┌──

-- ==== Sys2Proof/Decode.lean ====
section
/-! DEFINITION. Command words: their fields (spec/30_encoding.md R81), the total decoder (R82 to R88), the encoder, the
opcode table with its match and mask columns as data (R84), and the byte-wide transport (20_memory.md R63). -/

namespace Sys2Proof

/-- Why a word is illegal (30_encoding.md R86 to R88). The block treats all three alike (60_exceptions.md R203). -/
inductive Illegal where
  /-- its OP is not in the opcode map (R86) -/
  | reservedOpcode
  /-- a field its format marks unused, or Z, is not zero (R87) -/
  | mustBeZero
  /-- an operand value is out of its range (R88) -/
  | operandRange
  /-- a byte-wide transport delivered other than 8 bytes (R80: every command has one length, 64 bits) -/
  | wrongLength
deriving DecidableEq, Repr

/-! ## The fields of a command word (R81) -/

/-- OP = W[63:56]. -/
def fieldOp (w : CmdWord) : BitVec 8 := w.extractLsb' 56 8
/-- A = W[55:48]. -/
def fieldA (w : CmdWord) : BitVec 8 := w.extractLsb' 48 8
/-- B = W[47:40]. -/
def fieldB (w : CmdWord) : BitVec 8 := w.extractLsb' 40 8
/-- Z = W[39:32]. -/
def fieldZ (w : CmdWord) : BitVec 8 := w.extractLsb' 32 8
/-- IMM = W[31:0]. -/
def fieldImm (w : CmdWord) : BitVec 32 := w.extractLsb' 0 32
/-- W[63:32]: OP, A, B and Z, the half a fault records (60_exceptions.md R205). -/
def upperHalf (w : CmdWord) : BitVec 32 := w.extractLsb' 32 32

/-- The word with the fields OP, A, B and IMM as given and Z = 0. -/
def commandWord (op a b : BitVec 8) (imm : BitVec 32) : CmdWord := op ++ a ++ b ++ (0#8) ++ imm

/-! ## Decoding (R82 to R88) -/

/-- A row's verdict: the fields its format marks unused are zero (R87), its operands are in range (R88), and then it is
that command. -/
def accept (unusedZero inRange : Bool) (i : Instr) : Except Illegal Instr :=
  if !unusedZero then .error .mustBeZero
  else if !inRange then .error .operandRange
  else .ok i

/-- `decode(W)` of 30_encoding.md R85: total on all 2^64 words. The rows are those of R84 in its order, the fields a format
leaves unused those of R82, the operands those of R83 with the ranges of R88. -/
def decode (w : CmdWord) : Except Illegal Instr :=
  let a := fieldA w
  let b := fieldB w
  let z := fieldZ w == 0#8
  let imm := fieldImm w
  let a0 := a == 0#8
  let b0 := b == 0#8
  let imm0 := imm == 0#32
  let formatN := accept (a0 && b0 && z && imm0) true
  let formatA := accept (b0 && z && imm0) true
  match fieldOp w with
  | 0x00#8 => formatN .nop
  | 0x01#8 => formatN .srst
  | 0x02#8 => formatN .rdstat
  | 0x03#8 => accept (a0 && z && imm0) (decide (b.toNat ≤ 13)) (.rdcnt (b.setWidth 4))
  | 0x10#8 => formatN .fclr
  | 0x11#8 => accept (b0 && z) true (.fset a imm)
  | 0x12#8 => formatA (.frd a)
  | 0x20#8 => formatN .build
  | 0x21#8 => accept (a0 && z) (decide (b.toNat ≤ 3) && decide (imm.toNat < 512)) (.nrd (b.setWidth 2) (imm.setWidth 9))
  | 0x28#8 => formatN .gen
  | 0x30#8 => formatN .tclr
  | 0x31#8 => formatA (.tdel a)
  | 0x32#8 =>
    accept z (decide (1 ≤ b.toNat) && decide (b.toNat ≤ 32) && decide (imm.toNat < 2 ^ b.toNat)) (.tapp a b imm)
  | 0x33#8 => formatN .tchk
  | 0x34#8 => formatA (.tlen a)
  | 0x35#8 => accept (z && imm0) (decide (b.toNat ≤ 7)) (.tbits a (b.setWidth 3))
  | 0x40#8 => formatN .pstart
  | 0x41#8 => formatA (.psym a)
  | 0x42#8 => formatN .pfin
  | 0x50#8 => accept (a0 && z) (decide (b.toNat ≤ 1) && (b == 1#8 || imm0)) (.ustart (b == 1#8) imm)
  | 0x51#8 => formatA (.ubyte a)
  | 0x52#8 => formatN .ufin
  | _ => .error .reservedOpcode

/-- The word of a command (30_encoding.md R81 to R84); of a well-formed one it is the word that decodes to it. -/
def encode : Instr → CmdWord
  | .nop => commandWord 0x00 0 0 0
  | .srst => commandWord 0x01 0 0 0
  | .rdstat => commandWord 0x02 0 0 0
  | .rdcnt sel => commandWord 0x03 0 (sel.setWidth 8) 0
  | .fclr => commandWord 0x10 0 0 0
  | .fset sym count => commandWord 0x11 sym 0 count
  | .frd sym => commandWord 0x12 sym 0 0
  | .build => commandWord 0x20 0 0 0
  | .nrd sel idx => commandWord 0x21 0 (sel.setWidth 8) (idx.setWidth 32)
  | .gen => commandWord 0x28 0 0 0
  | .tclr => commandWord 0x30 0 0 0
  | .tdel sym => commandWord 0x31 sym 0 0
  | .tapp sym n v => commandWord 0x32 sym n v
  | .tchk => commandWord 0x33 0 0 0
  | .tlen sym => commandWord 0x34 sym 0 0
  | .tbits sym k => commandWord 0x35 sym (k.setWidth 8) 0
  | .pstart => commandWord 0x40 0 0 0
  | .psym sym => commandWord 0x41 sym 0 0
  | .pfin => commandWord 0x42 0 0 0
  | .ustart limEn explen => commandWord 0x50 0 (if limEn then 1 else 0) explen
  | .ubyte byte => commandWord 0x51 byte 0 0
  | .ufin => commandWord 0x52 0 0 0

/-! ## The opcode map as data (R84): the second description of the same encoding, to hold the decoder against. -/

/-- One row of the table of R84: its columns "mnemonic", "match" and "mask". -/
structure OpcodeRow where
  mnemonic : String
  fixed : CmdWord
  mask : CmdWord
deriving DecidableEq, Repr

/-- The rows of R84, column for column. -/
def opcodeTable : List OpcodeRow :=
  [⟨"NOP", 0x0000000000000000#64, 0xFFFFFFFFFFFFFFFF#64⟩,
   ⟨"SRST", 0x0100000000000000#64, 0xFFFFFFFFFFFFFFFF#64⟩,
   ⟨"RDSTAT", 0x0200000000000000#64, 0xFFFFFFFFFFFFFFFF#64⟩,
   ⟨"RDCNT", 0x0300000000000000#64, 0xFFFFF0FFFFFFFFFF#64⟩,
   ⟨"FCLR", 0x1000000000000000#64, 0xFFFFFFFFFFFFFFFF#64⟩,
   ⟨"FSET", 0x1100000000000000#64, 0xFF00FFFF00000000#64⟩,
   ⟨"FRD", 0x1200000000000000#64, 0xFF00FFFFFFFFFFFF#64⟩,
   ⟨"BUILD", 0x2000000000000000#64, 0xFFFFFFFFFFFFFFFF#64⟩,
   ⟨"NRD", 0x2100000000000000#64, 0xFFFFFCFFFFFFFE00#64⟩,
   ⟨"GEN", 0x2800000000000000#64, 0xFFFFFFFFFFFFFFFF#64⟩,
   ⟨"TCLR", 0x3000000000000000#64, 0xFFFFFFFFFFFFFFFF#64⟩,
   ⟨"TDEL", 0x3100000000000000#64, 0xFF00FFFFFFFFFFFF#64⟩,
   ⟨"TAPP", 0x3200000000000000#64, 0xFF0000FF00000000#64⟩,
   ⟨"TCHK", 0x3300000000000000#64, 0xFFFFFFFFFFFFFFFF#64⟩,
   ⟨"TLEN", 0x3400000000000000#64, 0xFF00FFFFFFFFFFFF#64⟩,
   ⟨"TBITS", 0x3500000000000000#64, 0xFF00F8FFFFFFFFFF#64⟩,
   ⟨"PSTART", 0x4000000000000000#64, 0xFFFFFFFFFFFFFFFF#64⟩,
   ⟨"PSYM", 0x4100000000000000#64, 0xFF00FFFFFFFFFFFF#64⟩,
   ⟨"PFIN", 0x4200000000000000#64, 0xFFFFFFFFFFFFFFFF#64⟩,
   ⟨"USTART", 0x5000000000000000#64, 0xFFFFFEFF00000000#64⟩,
   ⟨"UBYTE", 0x5100000000000000#64, 0xFF00FFFFFFFFFFFF#64⟩,
   ⟨"UFIN", 0x5200000000000000#64, 0xFFFFFFFFFFFFFFFF#64⟩]

/-- The "extra constraint" column of R84, by the row's OP: RDCNT `B ≤ 13`; TAPP `1 ≤ B ≤ 32 and IMM < 2^B`; USTART
`if B[0] = 0 then IMM = 0`; none for the others. -/
def extraConstraint (w : CmdWord) : Bool :=
  if fieldOp w = 0x03#8 then decide ((fieldB w).toNat ≤ 13)
  else if fieldOp w = 0x32#8 then
    decide (1 ≤ (fieldB w).toNat) && decide ((fieldB w).toNat ≤ 32) &&
      decide ((fieldImm w).toNat < 2 ^ (fieldB w).toNat)
  else if fieldOp w = 0x50#8 then (fieldB w).getLsbD 0 || fieldImm w == 0#32
  else true

/-- `W` matches a row when `W & mask = match` and the row's extra constraint holds (R84). -/
def rowMatches (w : CmdWord) (row : OpcodeRow) : Bool := w &&& row.mask == row.fixed && extraConstraint w

/-- The mnemonic of a command, as the table spells it. -/
def Instr.mnemonic : Instr → String
  | .nop => "NOP"
  | .srst => "SRST"
  | .rdstat => "RDSTAT"
  | .rdcnt _ => "RDCNT"
  | .fclr => "FCLR"
  | .fset _ _ => "FSET"
  | .frd _ => "FRD"
  | .build => "BUILD"
  | .nrd _ _ => "NRD"
  | .gen => "GEN"
  | .tclr => "TCLR"
  | .tdel _ => "TDEL"
  | .tapp _ _ _ => "TAPP"
  | .tchk => "TCHK"
  | .tlen _ => "TLEN"
  | .tbits _ _ => "TBITS"
  | .pstart => "PSTART"
  | .psym _ => "PSYM"
  | .pfin => "PFIN"
  | .ustart _ _ => "USTART"
  | .ubyte _ => "UBYTE"
  | .ufin => "UFIN"

/-! ## The byte-wide transport (20_memory.md R63, 93_implementation_defined.md U9) -/

/-- The eight bytes of a command word, in the order a transport of the given byte order carries them. -/
def serializeCommand (order : Config.ByteOrder) (w : CmdWord) : List (BitVec 8) :=
  let opcodeFirst := (List.range 8).map fun k => w.extractLsb' (56 - 8 * k) 8
  match order with
  | .opcodeFirst => opcodeFirst
  | .opcodeLast => opcodeFirst.reverse

/-- The command word that eight bytes of a transport make; any other number of bytes makes none. -/
def assembleCommand (order : Config.ByteOrder) (bytes : List (BitVec 8)) : Except Illegal CmdWord :=
  if bytes.length = 8 then
    let opcodeFirst := match order with
      | .opcodeFirst => bytes
      | .opcodeLast => bytes.reverse
    .ok (opcodeFirst.foldl (fun w byte => (w <<< 8) ||| byte.setWidth 64) 0#64)
  else .error .wrongLength

/-- Decoding what a byte-wide transport delivers: total on any bytes. -/
def decodeBytes (order : Config.ByteOrder) (bytes : List (BitVec 8)) : Except Illegal Instr :=
  match assembleCommand order bytes with
  | .ok w => decode w
  | .error e => .error e

/-- The command the decoder reads from an instruction whose bits are `w`, numbered as spec/opcode_table.json numbers them.
A command is one word of 64 bits (R80), so `w` is that word whatever `nbits` a row gives; a number of more than 64 bits is
no command word. -/
def decodeTableWord (_nbits w : Nat) : Option Instr :=
  if w < 2 ^ 64 then
    match decode (BitVec.ofNat 64 w) with
    | .ok i => some i
    | .error _ => none
  else none

end Sys2Proof
end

└──

» **Task item**
Copy out exactly the lines between the line with "carries them. -/" and the last line of the entries, counting both of those lines.

» **Exercise answer**
/-- The eight bytes of a command word, in the order a transport of the given byte order carries them. -/
def serializeCommand (order : Config.ByteOrder) (w : CmdWord) : List (BitVec 8) :=
  let opcodeFirst := (List.range 8).map fun k => w.extractLsb' (56 - 8 * k) 8
  match order with
  | .opcodeFirst => opcodeFirst
  | .opcodeLast => opcodeFirst.reverse

/-- The command word that eight bytes of a transport make; any other number of bytes makes none. -/
def assembleCommand (order : Config.ByteOrder) (bytes : List (BitVec 8)) : Except Illegal CmdWord :=
  if bytes.length = 8 then
    let opcodeFirst := match order with
      | .opcodeFirst => bytes
      | .opcodeLast => bytes.reverse
    .ok (opcodeFirst.foldl (fun w byte => (w <<< 8) ||| byte.setWidth 64) 0#64)
  else .error .wrongLength

/-- Decoding what a byte-wide transport delivers: total on any bytes. -/
def decodeBytes (order : Config.ByteOrder) (bytes : List (BitVec 8)) : Except Illegal Instr :=
  match assembleCommand order bytes with
  | .ok w => decode w
  | .error e => .error e

/-- The command the decoder reads from an instruction whose bits are `w`, numbered as spec/opcode_table.json numbers them.
A command is one word of 64 bits (R80), so `w` is that word whatever `nbits` a row gives; a number of more than 64 bits is
no command word. -/
def decodeTableWord (_nbits w : Nat) : Option Instr :=
  if w < 2 ^ 64 then
    match decode (BitVec.ofNat 64 w) with
    | .ok i => some i
    | .error _ => none
  else none

end Sys2Proof
end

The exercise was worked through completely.